Character & Episode: 2nd Man on Stairs in A Sentimental Journey

Mickey was a minor supporting actor who often went uncredited in a number of roles, mainly in the Sixties. In the late Sixties he had uncredited roles in Quatermass and the Pit (Hammer Films, 1967) and Inspector Clouseau (1968). His last known appearance was as an inmate in the John Huston film MacKintosh Man in 1973 – the film also featured Paul Newman and James Mason.

Bill Westley, Sr.

Character & Episode: Police Driver in A Sentimental Journey

A very minor actor whose role as the police driver in A Sentimental Journey represents his only listed screen credit. He did however appear in at least two episodes of The Saint.

Philip Weston

Character & Episode: Constable Johnson in Whoever Heard of a Ghost Dying?

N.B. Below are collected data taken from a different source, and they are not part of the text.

-- ==== Sys2Proof/Machine/State.lean ====
section
/-! DEFINITION. The state of the module as plain data: contexts, cores, engines, dies, partitions, launches, functions,
queues and the IOD, each field with the rule that names it, and the state after module reset. -/

namespace Sys2Proof.Machine

/-! ## Stops -/

/-- Why the machine stops with a fault. Nothing in the spec stops the whole module (R10). -/
inductive Fault where
  /-- Module reset failed the check of Excia's own image and the module stays in reset (R447). Raised by every step of a
  module that is held in reset other than a module reset. Safe: the hardware does nothing either. -/
  | heldInReset
  deriving DecidableEq, Repr

/-- Why an instruction has no meaning here. -/
inductive Refusal where
  /-- The instruction of this mnemonic has no meaning in the model yet. Raised by Dispatch alone. Safe. -/
  | notModelled (mnemonic : String)
  deriving DecidableEq, Repr

/-! ## Names -/

/-- Trap causes in the order of their numbers 1 to 31 (R414). -/
inductive Cause where
  | illegal | illegalDelay | misalign | sliceRange | transInvalid | transFormat | transPerm | transTarget
  | snapBound | labelStore | paramUnbound | retstackFull | callRange | copyqFull | handleState | ringBusy
  | streamEnd | xposeOrder | haloOverflow | groupRange | cellRange | pubUnbound | phaseOverlap | phaseEscape
  | overrun | copyFault | planeFault | memError | trap | brk | replayDiverge
  deriving DecidableEq, Repr

/-- Causes of `copy.fault`, 1 to 11 (R250); `phaseEscape` marks an engine access outside its phase (R410). -/
inductive CopyCause where
  | sliceRange | transInvalid | transFormat | transPerm | transTarget | snapBound | labelStore | uncorrectable
  | ibank | shape | ring | phaseEscape
  deriving DecidableEq, Repr

/-- Causes of `plane.fault`, 1 to 12 (R305); `phaseEscape` and `ended` mark calls ended by R410 and R427. -/
inductive PlaneCause where
  | format | tile | ring | inj | axis | loop | runoff | inbox | mode | exprt | uncorrectable | operand
  | phaseEscape | ended
  deriving DecidableEq, Repr

/-- Load errors with codes 0x01 to 0x10 (R54). -/
inductive LoadErr where
  | eFormat | eVersion | eSig | eUnsigned | eBudget | eOpcode | eReserved | eLanes | eRegrange | eDelay | eDepth
  | eMicro | ePhase | eFit | eParam | eBank
  deriving DecidableEq, Repr

/-- Launch statuses (R75). -/
inductive Status where
  | ok | load (e : LoadErr) | aborted | cancelled | badPacket | badPartition | badImage | trapped | partitionReset
  deriving DecidableEq, Repr

/-! ## Values with label masks -/

/-- A value of w bits with its label mask (R346). -/
structure Lab (w : Nat) where
  val : BitVec w
  mask : Mask
  deriving DecidableEq, Repr

/-- Zero with mask zero (R40). -/
def Lab.zero (w : Nat) : Lab w := { val := 0, mask := 0 }

/-- A predicate with its label mask (R346). -/
structure PredVal where
  val : Bool
  mask : Mask
  deriving DecidableEq, Repr

/-- A false predicate with mask zero. -/
def PredVal.zero : PredVal := { val := false, mask := 0 }

/-! ## Results in flight (R162 to R166) -/

/-- Where a result goes. -/
inductive Dest where
  /-- No register: a suppressed write, or a destination of s0. -/
  | nowhere
  /-- An s register, every bit. -/
  | sreg (n : Nat)
  /-- An m register, every bit. -/
  | mreg (n : Nat)
  /-- Bits [lo + len − 1 : lo] of an x or y register. -/
  | vreg (file : VFile) (n lo len : Nat)
  /-- The lanes of a direction register. -/
  | dlanes (n : Nat)
  /-- A norm register. -/
  | dnorm (n : Nat)
  /-- A predicate. -/
  | pred (n : Nat)
  /-- Bits [len − 1 : 0] of a lane mask. -/
  | kmask (n len : Nat)
  deriving DecidableEq, Repr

Nothing is known about Philip other than that he is credited with three television appearances, the others being Doctor in Charge (Which Doctor?, 1972)and Get Some In! (Field Exercise, 1976) which featured Tony Selby and Robert Lindsay. He undoubtedly appeared as an extra in other productions, but these have yet to be identified.

Fred Wood

Character & Episode: Second Man at Séance in The Trouble with Women
Born: 26/10/1922, Rotherhithe, London, England

A minor supporting actor who started his career just after the war and notched up well over one hundred film and television appearances, mainly as a walk-on extra. His film credits include Star Wars, From Russia With Love and Oliver! On television, he made cameos in Danger Man, The Professionals, The Champions, The Baron and Gone to Seed. Fred has worked at many of England's film studios such as Bray, Denham, Pinewood, Elstree and Ealing and with several legendary directors including Alfred Hitchcock, Stanley Kubrick and George Lucas.